I shook my head. “Scratches.” It was summer. Everyone wore short sleeves. Sophia was athletic, and a woman fighting for her life would scratch and kick.

Jimmy’s face creased. He was remembering, as I did, Sophia’s tanned, capable hands with red nails, pointed nails, and the Riordans, all of them with unblemished faces and arms.

“Somehow”—I turned away from the balcony, moved slowly to the door—“Sophia was caught by surprise.”

Jimmy shook his head. He gave a last somber look toward the balcony and I wondered if he was struggling against the horrific conclusion that Sophia had flung herself from the ship. He put the jewel box on the coffee table, carefully did not look again at the sofa. “I’ll bring the cases out.” His voice was gruff.

We were done, Sophia’s lovely dresses packed away, all trace of her personality removed. I walked to the door, opened it, and stepped into the hall.

The service cart stood at the end of the hallway on the port side. Ingrid was stepping out of Evelyn’s cabin, her arms full of bed linen. I hurried toward her, thinking once again of the electronic key case Jimmy had tossed angrily into the pottery bowl. “Ingrid.”

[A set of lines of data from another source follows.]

-- ==== Sys2Proof/Machine/Sched.lean ====
section
/-!
DEFINITION. What moves next. Time passes, and one turn is taken among the words that may issue, the events that may be due, and
the oldest input of the world outside (log entry 5).
-/

namespace Sys2Proof.Machine

/-! ## Choice of issue (R140, R143, R144)

Latencies are left out (log entry 7), so which of the ready entities are ready in the cycle is a free value; among those that are, the
port takes the one that R143 and R144 name. A word that waits has issued: what it waits for is looked at again in a turn that is no issue
cycle. -/

/-- A ready entity of an issue port (R143): the scalar stream of a wave, or a path in a slot or in the split table. -/
structure Entity where
  dev : Nat
  core : Nat
  lane : Bool
  cls : Nat
  eff : Nat
  issued : Nat
  turn : Turn

/-- The ready entities of the scalar ports. The work of a placed wave has EFF = BASE (R142). -/
def State.scalarEntities (s : State) : List Entity :=
  (s.allWaves.filter s.scalarIssues).map fun w =>
    { dev := w.dev, core := w.core, lane := false, cls := w.issueClass, eff := w.prio.toNat, issued := w.issued, turn := .scalar w.uid }

/-- Whether a path stands in a slot. -/
def Path.inSlot (p : Path) : Bool := p.place == .slotA || p.place == .slotB

/-- Whether a path may take its wave's turn: when both slots are able to issue, the one that did not issue last (R140). -/
def Wave.slotTurn (w : Wave) (p : Path) : Bool :=
  !(p.inSlot && p.place == w.eng.last && w.eng.paths.any fun x => x.issues && x.inSlot && x.id != p.id)

/-- The ready entities of the lane ports; issue is withheld from some waves (R28). -/
def State.laneEntities (s : State) (withheld : Wave → Bool) : List Entity :=
  (s.allWaves.filter fun w => s.laneReady w && !withheld w).flatMap fun w =>
    (w.eng.paths.filter fun p => p.issues && w.slotTurn p).map fun p =>
      { dev := w.dev, core := w.core, lane := true, cls := w.issueClass, eff := w.prio.toNat, issued := p.issued, turn := .lane w.uid p.id }

/-- The turns of the words that wait, in which what they wait for is looked at again. -/
def State.waitTurns (s : State) : List Turn :=
  ((s.allWaves.filter fun w => s.scalarReady w && w.wait.isSome).map fun w => .scalar w.uid) ++
    (s.allWaves.filter s.laneReady).flatMap fun w =>
      (w.eng.paths.filter fun p => p.ready && !p.issues).map fun p => .lane w.uid p.id

/-- The entity that issued least recently (R143). -/
def leastRecent (es : List Entity) : Option Entity :=
  es.foldl (fun best e => match best with
    | none => some e
    | some b => if e.issued < b.issued then some e else some b) none

/-- A port with no history. -/
def IssuePort.blank (dev core : Nat) (lane : Bool) : IssuePort := { dev, core, lane, missed2 := 0, missed3 := 0, recent := [] }

/-- The history of the port of a core. -/
def State.issuePort (s : State) (dev core : Nat) (lane : Bool) : IssuePort :=
  (s.issuePorts.find? fun p => p.dev == dev && p.core == core && p.lane == lane).getD (.blank dev core lane)

/-- The issue cycles of a class since an entity issued (R144). -/
def IssuePort.since (p : IssuePort) (e : Entity) : Nat := (p.recent.filter fun x => x.1 == e.cls && e.issued < x.2).length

She stopped pushing the sheets into a laundry bag and looked up. She smiled, the automatic pleasant response to a passenger, then abruptly her round face froze, eyes wide, lips parted, the look of a schoolgirl expecting to be chastised. “Ma’am?” One hand lifted to touch the throat of her white blouse.

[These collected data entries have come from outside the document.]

-- ==== Sys2Proof/Certificates/Slice0/Obligations.lean ====
section
/-!
DEFINITION. The statements for the provers. A statement about words of one kind is the conjunction of the statements, defined before it, that
its body names; each of these says in its docstring which rules of spec/ it formalises.
-/

namespace Sys2Proof.Claims
end Sys2Proof.Claims

open Sys2Proof Sys2Proof.Machine Sys2Proof.Claims

/-! ## The scalar stream (chapter 07) -/

namespace Sys2Proof.Claims

/-- The value of every two-register word of R161 and every comparison of R162. -/
def scalarTwo : List ((SReg → SReg → SReg → Instr) × (Word → Word → Word)) :=
  [(.sadd, fun x y => x + y), (.ssub, fun x y => x - y), (.smul, fun x y => x * y),
   (.smulh, fun x y => (x.signExtend 128 * y.signExtend 128).extractLsb' 64 64),
   (.smulhu, fun x y => (x.setWidth 128 * y.setWidth 128).extractLsb' 64 64),
   (.sdiv, fun x y => if y = 0 then -1 else .ofInt 64 (x.toInt.tdiv y.toInt)),
   (.sdivu, fun x y => if y = 0 then -1 else .ofNat 64 (x.toNat / y.toNat)),
   (.srem, fun x y => if y = 0 then x else .ofInt 64 (x.toInt.tmod y.toInt)),
   (.sremu, fun x y => if y = 0 then x else .ofNat 64 (x.toNat % y.toNat)),
   (.sand, fun x y => x &&& y), (.sor, fun x y => x ||| y), (.sxor, fun x y => x ^^^ y),
   (.sandn, fun x y => x &&& ~~~y), (.sorn, fun x y => x ||| ~~~y),
   (.sshl, fun x y => x <<< (y.toNat % 64)), (.sshr, fun x y => x >>> (y.toNat % 64)),
   (.ssra, fun x y => x.sshiftRight (y.toNat % 64)), (.srol, fun x y => x.rotateLeft (y.toNat % 64)),
   (.sror, fun x y => x.rotateRight (y.toNat % 64)),
   (.smin, fun x y => if y.toInt < x.toInt then y else x), (.smax, fun x y => if x.toInt < y.toInt then y else x),
   (.sminu, fun x y => if y.toNat < x.toNat then y else x), (.smaxu, fun x y => if x.toNat < y.toNat then y else x),
   (.saddw, fun x y => ((x + y).setWidth 32).signExtend 64), (.ssubw, fun x y => ((x - y).setWidth 32).signExtend 64),
   (.sceq, fun x y => if x = y then 1 else 0), (.scne, fun x y => if x = y then 0 else 1),
   (.sclt, fun x y => if x.toInt < y.toInt then 1 else 0), (.scltu, fun x y => if x.toNat < y.toNat then 1 else 0),
   (.scle, fun x y => if x.toInt ≤ y.toInt then 1 else 0), (.scleu, fun x y => if x.toNat ≤ y.toNat then 1 else 0)]

end Sys2Proof.Claims

/-- R161, R162, R54: every two-register integer word and every comparison completes for all operands; s[d] takes the value of the
table, s0 keeps reading 0, the next word follows, and no other register, flag or byte of memory changes. -/
def Obligations.ScalarTwoRegisterWords : Prop :=
  ∀ e ∈ scalarTwo, ∀ (d a b : SReg) (s : State),
    ∃ t, exec (e.1 d a b) s = .next t ∧ WritesReg s t d (e.2 (s.rs a) (s.rs b)) (s.cw.pc + 4)

namespace Sys2Proof.Claims

/-- R161: the one-register words. SCLZ and SCTZ give 64 for 0, and else the number of zero bits above the highest or below the lowest
set bit; SPOPC the number of set bits; SBREV and SBSWAP move bit i to 63 − i and byte i to 7 − i. -/
def ScalarOneRegisterWords : Prop :=
  ∀ (d a : SReg) (s : State),
    let x := s.rs a
    (∃ t n, exec (.sclz d a) s = .next t ∧ WritesReg s t d (.ofNat 64 n) (s.cw.pc + 4) ∧ n ≤ 64 ∧
      (∀ i, 64 - n ≤ i → x.getLsbD i = false) ∧ (n < 64 → x.getLsbD (63 - n) = true)) ∧
    (∃ t n, exec (.sctz d a) s = .next t ∧ WritesReg s t d (.ofNat 64 n) (s.cw.pc + 4) ∧ n ≤ 64 ∧
      (∀ i, i < n → x.getLsbD i = false) ∧ (n < 64 → x.getLsbD n = true)) ∧
    (∃ t, exec (.spopc d a) s = .next t ∧
      WritesReg s t d (.ofNat 64 ((List.range 64).filter fun i => x.getLsbD i).length) (s.cw.pc + 4)) ∧
    (∃ t y, exec (.sbrev d a) s = .next t ∧ WritesReg s t d y (s.cw.pc + 4) ∧
      ∀ i, i < 64 → y.getLsbD i = x.getLsbD (63 - i)) ∧
    (∃ t y, exec (.sbswap d a) s = .next t ∧ WritesReg s t d y (s.cw.pc + 4) ∧
      ∀ i, i < 8 → y.extractLsb' (8 * i) 8 = x.extractLsb' (8 * (7 - i)) 8)

/-- R163: the immediate and upper-immediate words. A field n stands for its SExt or ZExt; SADRP adds to the page of its own word. -/
def ScalarImmediateWords : Prop :=
  ∀ (d a : SReg) (n : BitVec 14) (k : BitVec 6) (u : BitVec 20) (s : State),
    let x := s.rs a
    let writes := fun (i : Instr) (v : Word) => ∃ t, exec i s = .next t ∧ WritesReg s t d v (s.cw.pc + 4)
    writes (.saddi d a n) (x + n.signExtend 64) ∧ writes (.sandi d a n) (x &&& n.setWidth 64) ∧
    writes (.sori d a n) (x ||| n.setWidth 64) ∧ writes (.sxori d a n) (x ^^^ n.setWidth 64) ∧
    writes (.sshli d a k) (x <<< k.toNat) ∧ writes (.sshri d a k) (x >>> k.toNat) ∧
    writes (.ssrai d a k) (x.sshiftRight k.toNat) ∧ writes (.sroli d a k) (x.rotateLeft k.toNat) ∧
    writes (.sclti d a n) (if x.toInt < n.toInt then 1 else 0) ∧
    writes (.slui d u) ((u ++ (0 : BitVec 12)).signExtend 64) ∧
    writes (.sadrp d u) ((s.cw.pc - .ofNat 64 (s.cw.pc.toNat % 4096)) + u.signExtend 64 * 4096)

end Sys2Proof.Claims

/-- R164: a bit field of `len + 1` bits from bit `p`. SBFX writes it zero-extended, SBFXS sign-extended, SBFI puts the low bits of s[a] in its
place and keeps the other bits of s[d]; a field that passes bit 63, and the selector 0b11, trap ILLEGAL_OP and write nothing. -/
def Obligations.BitFieldWords : Prop :=
  (∀ (d a : SReg) (p len : BitVec 6) (s : State),
    let n := len.toNat + 1
    let f := (s.rs a).extractLsb' p.toNat n
    (p.toNat + n ≤ 64 →
      (∃ t, exec (.sbfx d a p len) s = .next t ∧ WritesReg s t d (f.setWidth 64) (s.cw.pc + 4)) ∧
      (∃ t, exec (.sbfxs d a p len) s = .next t ∧ WritesReg s t d (f.signExtend 64) (s.cw.pc + 4)) ∧
      (∃ t y, exec (.sbfi d a p len) s = .next t ∧ WritesReg s t d y (s.cw.pc + 4) ∧
        ∀ i, i < 64 → y.getLsbD i =
          if p.toNat ≤ i ∧ i < p.toNat + n then (s.rs a).getLsbD (i - p.toNat) else (s.rs d).getLsbD i)) ∧
    (64 < p.toNat + n → ∀ i ∈ [Instr.sbfx d a p len, .sbfxs d a p len, .sbfi d a p len],
      exec i s = .next (s.takeTrap { cause := 0x01 }))) ∧
  (∀ (d a : SReg) (p len : BitVec 6),
    let word := fun (selector : Nat) => 0x0C * 2 ^ 26 + d.toNat * 2 ^ 20 + a.toNat * 2 ^ 14 + selector * 2 ^ 12 + p.toNat * 2 ^ 6 + len.toNat
    decodeScalar (word 0) = .ok (.sbfx d a p len) ∧ decodeScalar (word 1) = .ok (.sbfxs d a p len) ∧
      decodeScalar (word 2) = .ok (.sbfi d a p len) ∧ ∃ w, decodeScalar (word 3) = .ok (.reservedScalarOpcode w)) ∧
  ∀ (w : BitVec 32) (s : State), exec (.reservedScalarOpcode w) s = .next (s.takeTrap { cause := 0x01 })

/-- R165: SSEL takes s[a] when s[c] is not 0, else s[b]; the sources are read before s[d] is written. Its word is of major 0x0D with c in
fn[5:0], and with fn[7:6] not 0 it traps ILLEGAL_OP. -/
def Obligations.SelectWord : Prop :=
  (∀ (d a b c : SReg) (s : State),
    ∃ t, exec (.ssel d a b c) s = .next t ∧ WritesReg s t d (if s.rs c = 0 then s.rs b else s.rs a) (s.cw.pc + 4)) ∧
  (∀ d a b c : SReg, decodeScalar (0x0D * 2 ^ 26 + d.toNat * 2 ^ 20 + a.toNat * 2 ^ 14 + b.toNat * 2 ^ 8 + c.toNat) = .ok (.ssel d a b c)) ∧
  ∀ (s v : State) (u p page n : Nat) (k : Kernel), s.Fetches u k p page v n → n / 2 ^ 26 = 0x0D → n / 2 ^ 6 % 4 ≠ 0 →
    step s = .next ({ v with word := n }.takeTrap { cause := 0x01 }).rest

namespace Sys2Proof.Claims

/-- The condition of every branch on a scalar register (R166). -/
def scalarBranches : List ((SReg → BitVec 16 → Instr) × (Word → Bool)) :=
  [(.beqz, fun x => x = 0), (.bnez, fun x => x ≠ 0), (.bltz, fun x => x.toInt < 0), (.bgez, fun x => 0 ≤ x.toInt),
   (.bgtz, fun x => 0 < x.toInt), (.blez, fun x => x.toInt ≤ 0)]

/-- The condition of every branch on a mask register, of k[a] and ACTMASK.LIVE (R166). -/
def maskBranches : List ((KReg → BitVec 16 → Instr) × (BitVec 32 → BitVec 32 → Bool)) :=
  [(.bkany, fun m l => m &&& l ≠ 0), (.bknone, fun m l => m &&& l = 0), (.bkall, fun m l => m &&& l = l)]

/-- What a transfer of control does: to a target in the scalar code section it goes on there; a misaligned target traps MISALIGN and
one outside the section PROTECTION, with the target in HADDR, and the word changes nothing (R64). -/
def Transfers (i : Instr) (s : State) (target : Word) (after : State → Prop) : Prop :=
  (target.toNat % 4 = 0 → s.inCode target = true → ∃ t, exec i s = .next t ∧ after t) ∧
  (target.toNat % 4 ≠ 0 → exec i s = .next (s.takeTrap { cause := 0x06, addr := target })) ∧
  (target.toNat % 4 = 0 → s.inCode target = false → exec i s = .next (s.takeTrap { cause := 0x11, addr := target }))

/-- R166: the nine conditional branches. One that is taken goes to pc + 4 × SExt(off), one that is not taken to the next word; the
mask branches first wait as LWAIT #0. No register or byte of memory changes. -/
def ConditionalBranches : Prop :=
  (∀ e ∈ scalarBranches, ∀ (a : SReg) (off : BitVec 16) (s : State),
    let target := s.cw.pc + off.signExtend 64 * 4
    (e.2 (s.rs a) = true → Transfers (e.1 a off) s target fun t => Moves s t target) ∧
    (e.2 (s.rs a) = false → ∃ t, exec (e.1 a off) s = .next t ∧ Moves s t (s.cw.pc + 4))) ∧
  (∀ e ∈ maskBranches, ∀ (a : KReg) (off : BitVec 16) (s : State), s.cw.eng.queue = [] →
    let target := s.cw.pc + off.signExtend 64 * 4
    (e.2 (s.cw.rk a) s.cw.live = true → Transfers (e.1 a off) s target fun t => Moves s t target) ∧
    (e.2 (s.cw.rk a) s.cw.live = false → ∃ t, exec (e.1 a off) s = .next t ∧ Moves s t (s.cw.pc + 4)))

I gestured toward the cabin. “Mr. Lennox and I have been packing away everything in Suite 6088.”

She looked past me, her gaze uneasy. Her hand dropped, nervously adjusted her blue apron. “I need to get the cabins done.”

“I’ll only keep you a moment.” I kept my tone casual. “You serviced Cabin 6088 on Friday morning as usual, I suppose.”

“Yes, ma’am.” Some of the tension eased out of her shoulders. Clearly there was nothing stressful about recalling Friday morning.

“When you serviced the suite, did you dust the furniture?” I pointed to a feather duster tucked next to cleaning cloths on top of the cart.

“Yes, ma’am. We always dust.” She looked puzzled.

“That would include the green pottery bowl that sits on the entryway table?”

Ingrid nodded and her thick blond curls bobbed.

“What was in the bowl?”

Her eyebrows drew down into a frown. “In the bowl? There was a key folder. Nothing else.”

“Did you pick up the folder?”

“No, ma’am.” She was emphatic. “I moved it aside, used the duster.”

“Did you leave the folder in the bowl?” I watched her closely.

“Yes, ma’am.” She was comfortable now.

That answered one question, one very big question. Sophia’s attacker didn’t gain access to her cabin with the key. Either Sophia herself used the key after a fruitless search for Jimmy and the key was in her pocket when she went over the railing, or Sophia was dead when her attacker took the key from the bowl, stepped into the hall, closed the door, and used the key to reenter the cabin in an effort to make it appear that Jimmy had kept the key.

Behind me, I heard the door to Sophia’s suite close. I was turning to tell Jimmy what I’d learned when Ingrid gasped. Her eyes widened. She grabbed the cart and fled up the hallway. Jimmy and I stared after her.